新設合併後は、通常、合併比率や新株割当条件が調整されることで、株主の経済的持分価値が合併前後で大きく変わらないよう配慮されます。
その結果、株主にとっての経済的価値や事業の継続性が保たれる仕組みとなっています。ただし、新設会社の設立に伴い、形式的には法人格が変更される点に留意が必要です。
新設合併における従業員の処遇は、組織統合の成否を左右する重要な要素です。
合併により新会社が設立されると、従業員の配置転換や職務内容の変更が行われることがあります。これに伴い、新しいスキルを身につけるチャンスが生まれる一方で、環境の変化に不安を感じるケースも少なくありません。

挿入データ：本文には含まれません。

-- ==== Sys2Proof/Machine/CmdOps.lean ====
section
/-! DEFINITION. Host commands (07_register_access.md R146; the command register of each chapter): what each one does with the number it was given.
A function that is not ready answers under R94; then the first row of the command's own table that applies gives its status. -/
namespace Sys2Proof.Machine

/-! ## Shared -/

/-- A command of a kind is live. -/
def State.live (s : State) (k : CmdKind) : Bool := s.cmds.any (fun c => c.kind == k)

/-- Another command than `n` of the same kind is live. -/
def State.liveOther (s : State) (k : CmdKind) (n : Nat) : Bool := s.cmds.any (fun c => c.kind == k && c.seq != n)

/-- A RETURN in progress is ended by an OUT (R199, R456). -/
def State.endReturn (s : State) (k : CmdKind) : State := s.completeAll (fun c => c.kind == k) .outOfService

/-- The rounds that `p` accepts drain from now on (R174, R288). -/
def State.drainSome (s : State) (p : Round → Bool) : State :=
  { s with rounds := s.rounds.map (fun r => if p r then { r with draining := true } else r) }

/-- The status codes, in the order of R14. -/
def allStatus : List Status :=
  [.ok, .aborted, .abortLate, .disabled, .timeout, .crcFail, .noReply, .collision, .refused, .outOfService, .draftMismatch, .locked,
   .aliveRepeat, .aliveJump, .overload, .notReady, .portFault]

/-- A command whose status the spec does not state completes at once with a free one (log entry 31). -/
def State.completeFree (s : State) (n : Nat) : State :=
  let (w, s) := s.drawWord
  s.complete n (allStatus.getD (w.toNat % 17) .ok)

/-! ## Illuminators (R173 to R176) -/

/-- What R94 and the first row of R173 say of an illuminator. -/
def State.txcGate (s : State) (n : Nat) : Option Status :=
  if !s.ready rdDraft then some .notReady
  else if !s.txcUsed n then some .draftMismatch
  else if s.txReason n = 0 ∧ !s.ready (rdTxc n) then some .notReady
  else none

/-- OUT of an illuminator by command `k`. -/
def State.cmdTxcOut (s : State) (n k : Nat) : State :=
  match s.txcGate n with
  | some st => s.complete k st
  | none =>
    let back := s.live (.txcReturn n)
    if s.txReason n ≠ 0 ∧ !back then s.complete k .ok
    else
      let s := s.endReturn (.txcReturn n)
      let s := (s.setFld (Reg.txcStat n) 24 8 1).setReady (rdTxc n) false
      let s := if s.ramp n = 5 then s.setRamp n 0 else s
      let s := (s.updTx n (fun t => { t with calibrating := false })).forgetPoints n
      (s.drainSome (fun r => r.txc == some n)).settleOuts

/-- RETURN of an illuminator (DEDUCED, log entry 34). -/
def State.cmdTxcReturn (s : State) (n k : Nat) : State :=
  match s.txcGate n with
  | some st => s.complete k st
  | none =>
    if s.txcHot n then s.complete k .refused
    else if s.txReason n = 0 ∨ s.liveOther (.txcReturn n) k then s.complete k .ok
    else s.startReturns

/-! ## Ports (R173, R174, R176) -/

/-- OUT of a port (DEDUCED, log entry 35). -/
def State.cmdPortOut (s : State) (p k : Nat) : State :=
  if !s.portNamed p then s.complete k .draftMismatch
  else if s.portOos p ∧ !s.live (.portReturn p) then s.complete k .ok
  else
    let s := ((s.endReturn (.portReturn p)).setPortOos p true).loseAnt
    (s.drainSome (fun r => s.roundUsesPort r p)).settleOuts

/-- RETURN of a port: its geometries are calibrated, and it joins at the boundary that ends the last of them (DEDUCED, log entry 34). -/
def State.cmdPortReturn (s : State) (p k : Nat) : State :=
  if !s.portNamed p then s.complete k .draftMismatch
  else if s.portClass p ≠ 1 then s.complete k .refused
  else if !s.portOos p ∨ s.liveOther (.portReturn p) k then s.complete k .ok
  else if s.live (.portOut p) then s
  else
    let uses := fun g => geoUses g none (some p) none
    let s := s.recalibrate uses
    if s.calPending uses then s else (s.setPortOos p false).complete k .ok

/-! ## Chains (R195 to R199) -/

/-- What R94 and the first row of R195 say of a chain. -/
def State.rxcGate (s : State) (n : Nat) : Option Status :=
  if !s.ready rdDraft then some .notReady
  else if !s.chainNamed n then some .draftMismatch
  else if s.fld (Reg.rxcStat n) 24 8 = 0 ∧ !s.ready (rdRxc n) then some .notReady
  else none

/-- OUT of a chain. -/
def State.cmdRxcOut (s : State) (n k : Nat) : State :=
  match s.rxcGate n with
  | some st => s.complete k st
  | none =>
    let back := s.live (.rxcReturn n)
    if s.fld (Reg.rxcStat n) 24 8 ≠ 0 ∧ !back then s.complete k .ok
    else
      let s := (s.endReturn (.rxcReturn n)).setFld (Reg.rxcStat n) 24 8 1
      (s.chainOut n 1).settleOuts
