-- ==== Sys2Proof/Machine/Step.lean ====
section
/-! DEFINITION. One step: the command at the front of the queue, or a microsecond of the module's clocks. -/
namespace Sys2Proof.Machine

/-- One step (DESIGN CHOICE, log entry 13). -/
def step (s : State) : Host.Outcome State Fault Refusal :=
  match s.pending with
  | [] => .next s.tick
  | c :: r => exec c { s with pending := r }

/-- The state with the command that a table word spells at the front of its queue: no word of the table spells one (DESIGN CHOICE, log entry 54). -/
def State.withFetchWord (s : State) (nbits w : Nat) : State :=
  match decodeTableWord nbits w with
  | none => s
  | some c => { s with pending := c :: s.pending }

end Sys2Proof.Machine
end

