/-- O58. Compensation adds or removes crystal cycles. TT is saved. A loss of VTAL stops the die: what lies in FRAM stays; at its start TT is the saved
value plus 1 s, TT_BREAKS advances, TT_BROKEN sets, candidates are freed and an open dwell closes with POWER. With the crystal stopped XTAL_FAIL sets
and an open dwell closes with CLOCK; when it runs again TT_BREAKS advances. SEAL_N low enters seal mode; an image with the magic is held; when SEAL_N
is high again an acceptable image closes the open dwell with SEAL, adds one to TAL_AUDIT, takes effect, is entered as ACCEPTED and the die restarts
until its start is done; a rejected one is entered with its reason, none as EMPTY, and nothing else changes. A signed chain head becomes the
attestation due; its signature is free. The first frame due goes on the link with the next number and its block as it is then. A frame that arrives
whole replaces its block and becomes a note with PUB_GAP when a number is missing, HEALTH and SEAL raising TAL; one with a bad CRC is counted; one
without CORE is lost. No frame for 2 s clears TALLINK. The running half asks for the status block. A request not answered in time ends with TIMEOUT. -/
def Obligations.TheTallyDieAndItsLink : Prop :=
  (∀ (s : State) (a : Int),
    s.talUp = true → s.regsWf = true →
    ∃ t, exec (.temperatureCompensation a) s = .next t ∧
      t.die = { s.die with comp := s.die.comp + a } ∧ t = { s with die := t.die }) ∧
  (∀ (s : State),
    s.talUp = true → s.regsWf = true →
    ∃ t, exec .ttSave s = .next t ∧
      t.die = { s.die with saved := s.die.tt } ∧ t = { s with die := t.die }) ∧
  (∀ (s : State),
    s.board.tally = true → s.regsWf = true →
    ∃ t, exec .vtalLoss s = .next t ∧
      t.die = { s.die with running := false, pub := [], air := [], attest := false, sealMode := false, image := none, restart := false } ∧
      t.lands = { s.lands with vtal := false } ∧ t = { s with die := t.die, lands := t.lands }) ∧
  (∀ (s : State) (e : Dwell),
    s.board.tally = true → s.die.running = false → s.die.dwells.filter (fun x => x.state == .open_) = [e] → s.regsWf = true →
    ∃ t, exec .tallyDieStart s = .next t ∧
      TalDie.Recorded s.die t.die e (e.flags ||| 32) ∧
      t.die.running = true ∧ t.die.xtal = true ∧ t.die.tt = s.die.saved + 10 ∧ t.die.breaks = s.die.breaks + 1 ∧
      t.die.gap = none ∧ t.die.lastItem = s.die.saved + 10 ∧ (wordOf t.die.health).getLsbD 4 = true ∧
      (∀ x ∈ t.die.dwells, x.state = .open_ ∧ x.idx ≠ e.idx) ∧
      t.die = { s.die with running := true, restart := false, xtal := true, tt := t.die.tt, breaks := t.die.breaks, gap := none, lastItem := t.die.lastItem, health := t.die.health, dwells := t.die.dwells, log := t.die.log, next := t.die.next, chain := t.die.chain, pub := t.die.pub } ∧
      t.lands = { s.lands with vtal := true } ∧ t = { s with die := t.die, lands := t.lands }) ∧
  (∀ (s : State),
    s.board.tally = true → s.die.running = false → s.die.dwells = [] → s.regsWf = true →
    ∃ t, exec .tallyDieStart s = .next t ∧
      t.die.running = true ∧ t.die.xtal = true ∧ t.die.tt = s.die.saved + 10 ∧ t.die.breaks = s.die.breaks + 1 ∧
      t.die.dwells = [] ∧ t.die.log = s.die.log ∧ t.die.next = s.die.next ∧ t.die.chain = s.die.chain ∧
      (wordOf t.die.health).getLsbD 4 = true ∧ (wordOf t.die.health).getLsbD 8 = false ∧ t.lands = { s.lands with vtal := true } ∧
      t = { s with die := t.die, lands := t.lands }) ∧
  (∀ (s : State),
    s.talUp = true → s.die.restart = true → s.regsWf = true →
    ∃ t, exec .tallyDieStart s = .next t ∧
      t.die = { s.die with restart := false } ∧ t = { s with die := t.die }) ∧
  (∀ (s : State) (e : Dwell),
    s.dieTicks = true → s.die.dwells = [e] → e.state = .open_ → s.regsWf = true →
    ∃ t, exec .xtalFail s = .next t ∧
      TalDie.Recorded s.die t.die e (e.flags ||| 128) ∧ t.die.dwells = [] ∧ t.die.xtal = false ∧ (wordOf t.die.health).getLsbD 8 = true ∧
      t.die = { s.die with xtal := false, health := t.die.health, dwells := [], log := t.die.log, next := t.die.next, chain := t.die.chain, pub := t.die.pub } ∧
      t = { s with die := t.die }) ∧
  (∀ (s : State),
    s.talUp = true → s.die.xtal = false → s.regsWf = true →
    ∃ t, exec .xtalRecovery s = .next t ∧
      t.die.xtal = true ∧ t.die.breaks = s.die.breaks + 1 ∧ (wordOf t.die.health).getLsbD 8 = false ∧
      t.die = { s.die with xtal := true, breaks := t.die.breaks, health := t.die.health, pub := t.die.pub } ∧ t = { s with die := t.die }) ∧
  (∀ (s : State),
    s.talUp = true → s.die.sealMode = false → s.regsWf = true →
    ∃ t, exec .sealModeEntry s = .next t ∧
      t.die = { s.die with sealMode := true, pub := t.die.pub } ∧ s.die.healthNoted t.die ∧ t.lands = { s.lands with sealN := false } ∧
      t = { s with die := t.die, lands := t.lands }) ∧
  (∀ (s : State) (i : TallyImage),
    s.talUp = true → s.regsWf = true →
    ∃ t, exec (.sealImage i) s = .next t ∧
      (t.die = if s.die.sealMode && talMagic i then { s.die with image := some i } else s.die) ∧ t = { s with die := t.die }) ∧
  (∀ (s : State) (i : TallyImage) (e : Dwell),
    s.talUp = true → s.die.sealMode = true → s.die.image = some i → i.sigOk = true → talType i = 2 →
    (talField i 5 1 = 0 ∧ talField i 8 4 = 0) → s.die.parSeq < talSeq i → paramsOk (talParams i) = true →
    paramBlock (talParams i) = (i.bytes.drop 16).take 64 → talLenOk i = true → s.die.audit < 0xFFFF → s.die.dwells = [e] →
    e.state = .open_ → s.regsWf = true →
    ∃ t, exec .sealExit s = .next t ∧
      TalDie.Recorded s.die t.die e (e.flags ||| 64) ∧
      t.die.audit = s.die.audit + 1 ∧ t.die.params = talParams i ∧ t.die.parSeq = talSeq i ∧ t.die.fwSeq = s.die.fwSeq ∧ t.die.fwVer = s.die.fwVer ∧
      t.die.sealMode = false ∧ t.die.image = none ∧ t.die.restart = true ∧ t.die.attest = false ∧ t.die.dwells = [] ∧ t.die.tt = s.die.tt ∧ (wordOf t.die.health).getLsbD 4 = false ∧
      t.die.sealLog = ({ audit := s.die.audit + 1, result := 1, reason := 0, tt := s.die.tt, ty := 2, seq := talSeq i, params := wordOf (paramId (talParams i)) } :: s.die.sealLog).take 16 ∧
      t.lands = { s.lands with sealN := true } ∧ t = { s with die := t.die, lands := t.lands }) ∧
  (∀ (s : State) (i : TallyImage),
    s.talUp = true → s.die.sealMode = true → s.die.image = some i → s.die.imageFault i ≠ 0 → s.regsWf = true →
    ∃ t, exec .sealExit s = .next t ∧
      t.die.sealLog = ({ audit := s.die.audit, result := 2, reason := s.die.imageFault i, tt := s.die.tt, ty := talType i, seq := talSeq i, params := wordOf (paramId s.die.params) } :: s.die.sealLog).take 16 ∧
      t.die = { s.die with sealMode := false, image := none, sealLog := t.die.sealLog, pub := t.die.pub } ∧
      t.lands = { s.lands with sealN := true } ∧ t = { s with die := t.die, lands := t.lands }) ∧
  (∀ (s : State),
    s.talUp = true → s.die.sealMode = true → s.die.image = none → s.regsWf = true →
    ∃ t, exec .sealExit s = .next t ∧
      t.die.sealLog = ({ audit := s.die.audit, result := 3, reason := 0, tt := s.die.tt, ty := 0, seq := 0, params := wordOf (paramId s.die.params) } :: s.die.sealLog).take 16 ∧
      t.die = { s.die with sealMode := false, sealLog := t.die.sealLog, pub := t.die.pub } ∧ t.lands = { s.lands with sealN := true } ∧
      t = { s with die := t.die, lands := t.lands }) ∧
  (∀ (s : State),
    s.talUp = true → s.die.attest = true → s.die.chain.length = 32 → s.regsWf = true →
    ∃ t, exec .attestationDone s = .next t ∧
      t.die.pub.dropLast = s.die.pub ∧ t.die.pub.getLast?.map (fun f => (f.block, f.note, f.words.length)) = some (some (3, 0), none, 32) ∧
      t.die.pub.getLast?.map (fun f => f.words.take 12) = some ([wordOf (s.die.next - 1)] ++ wordsOfBytes s.die.chain ++ [wordOf s.die.tt, wordOf (s.die.tt / 2 ^ 32 % 256), wordOf s.die.audit]) ∧
      t.die = { s.die with attest := false, pub := t.die.pub } ∧ t = { s with die := t.die, freeCtr := t.freeCtr }) ∧
  (∀ (s : State) (f : PubFrame) (r : List PubFrame),
    s.talUp = true → s.die.pub = f :: r → s.regsWf = true →
    ∃ t, exec .publish s = .next t ∧
      t.die.pub = r ∧ t.die.pubSeq = (s.die.pubSeq + 1) % 256 ∧ t.die.air.dropLast = s.die.air ∧
      t.die.air.getLast?.map (fun g => (g.seq, g.block, g.note)) = some (s.die.pubSeq, f.block, f.note) ∧
      t.die.air.getLast?.map (fun g => g.nwords) = some f.nwords ∧
      (f.block = some (0, 0) → t.die.air.getLast?.map (fun g => g.words) = some s.die.statusWords) ∧
      t.die = { s.die with pub := r, pubSeq := t.die.pubSeq, air := t.die.air } ∧ t = { s with die := t.die }) ∧
  (∀ (s : State) (f : PubFrame) (r : List PubFrame) (n : Nat),
    s.coreOn = true → s.die.air = f :: r → f.block = none → f.note = some n → s.fifo.tally.length < 8 → s.regsWf = true →
    ∃ t, exec (.publishFrame true) s = .next t ∧
      t.die = { s.die with air := r } ∧ t.tal.lastSeq = some f.seq ∧ t.tal.gap = false ∧ t.bit Reg.sysClkstat 7 = true ∧
      (t.fifo = { s.fifo with tally := s.fifo.tally ++ [{ ty := 6, flags := if s.tal.gap || s.tal.lastSeq.any (fun k => f.seq != (k + 1) % 256) then 8 else 0, len := 8 + 4 * f.nwords.length, words := wordOf (n * 2 ^ 24) :: f.nwords }] }) ∧
      t.bit Reg.sysIrqPend 9 = (s.bit Reg.sysIrqPend 9 || n != 1) ∧ t.reg (Reg.talCnt 2) = s.reg (Reg.talCnt 2) + 1 ∧
      t.tal = { s.tal with lastSeq := t.tal.lastSeq, gap := false } ∧
      t = { s with die := t.die, tal := t.tal, fifo := t.fifo, regs := t.regs } ∧
      s.SameRegs t [Reg.talCnt 2, Reg.sysClkstat, Reg.sysIrqPend]) ∧
  (∀ (s : State) (f : PubFrame) (r : List PubFrame) (c a o n : Nat) (q : Nat),
    s.coreOn = true → s.die.air = f :: r → f.block = some (c, a) → f.note = none → windowOf c = (o, n) →
    s.soleCmd q Reg.talReqRes (.talReq c (wordOf a)) = true → a < 2 ^ 32 → s.regsWf = true →
    ∃ t, exec (.publishFrame true) s = .next t ∧
      (∀ k < n, t.reg (Reg.talWindow (o + k)) = f.words.getD k 0) ∧ t.endedWith q Reg.talReqRes .ok ∧ t.die = { s.die with air := r } ∧
      t.reg (Reg.talCnt 2) = s.reg (Reg.talCnt 2) + 1 ∧
      t = { s with die := t.die, tal := t.tal, cmds := t.cmds, acc := t.acc, regs := t.regs } ∧
      s.SameRegs t ([Reg.talReqRes, Reg.sysCmdStat, Reg.talCnt 2, Reg.sysClkstat] ++ (List.range n).map (fun k => Reg.talWindow (o + k)))) ∧
  (∀ (s : State) (f : PubFrame) (r : List PubFrame) (ok : Bool),
    s.die.air = f :: r → (s.coreOn = false ∨ ok = false) → s.regsWf = true →
    ∃ t, exec (.publishFrame ok) s = .next t ∧
      t.die = { s.die with air := r } ∧ (t.reg (Reg.talCnt 3) = s.reg (Reg.talCnt 3) + if s.coreOn then 1 else 0) ∧
      t = { s with die := t.die, regs := t.regs } ∧ s.SameRegs t [Reg.talCnt 3]) ∧
  (∀ (s : State),
    s.regsWf = true →
    ∃ t, exec .tallinkTimeout s = .next t ∧
      t.bit Reg.sysClkstat 7 = false ∧ t = { s with regs := t.regs } ∧ s.SameRegs t [Reg.sysClkstat]) ∧
  (∀ (s : State),
    s.ready rdTal = true → s.halfRuns = true → s.tal.reqs.length < 4 → s.regsWf = true →
    ∃ t, exec .statusRequestTimer s = .next t ∧
      t.tal = { s.tal with reqs := s.tal.reqs ++ [(0, 0)] } ∧ t = { s with tal := t.tal }) ∧
  (∀ (s : State) (n b : Nat) (a : Word),
    s.soleCmd n Reg.talReqRes (.talReq b a) = true → s.regsWf = true →
    ∃ t, exec .talReqTimeout s = .next t ∧
      t.endedWith n Reg.talReqRes .timeout ∧ t = { s with cmds := t.cmds, acc := t.acc, regs := t.regs } ∧
      s.SameRegs t [Reg.talReqRes, Reg.sysCmdStat])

そのため、従業員のモチベーションを保ち、不安を和らげるための丁寧な説明や支援策が欠かせません。処遇の透明性を確保し、納得感のある対応を行うことが、新設合併を円滑に進める鍵といえます。
新設合併は、事業承継の一手段として活用されることがあります。
特に家族経営や中小企業では、次世代への円滑な事業承継を目的に、新設合併が検討されることがあります。複数の関係会社を統合し、新会社に一体化することで、経営体制を整理しやすくなるためです。
ただし、新設合併では旧株主が新会社の株主として残るため、経営権を完全に次世代に移したい場合には不向きな側面もあります。このため、一般的な事業承継では株式譲渡や事業譲渡など他の手法が選ばれることが多いです。
新設合併は、企業の成長戦略の選択肢の一つです。このプロセスを通じて、新たな企業を設立し、それに複数の企業が合併することで、効率的な資源の統合や競争力の強化を図ることができます。この記事では、新設合併の特徴やメリット・デメリット、そして吸収合併との違いについて詳しく解説しました。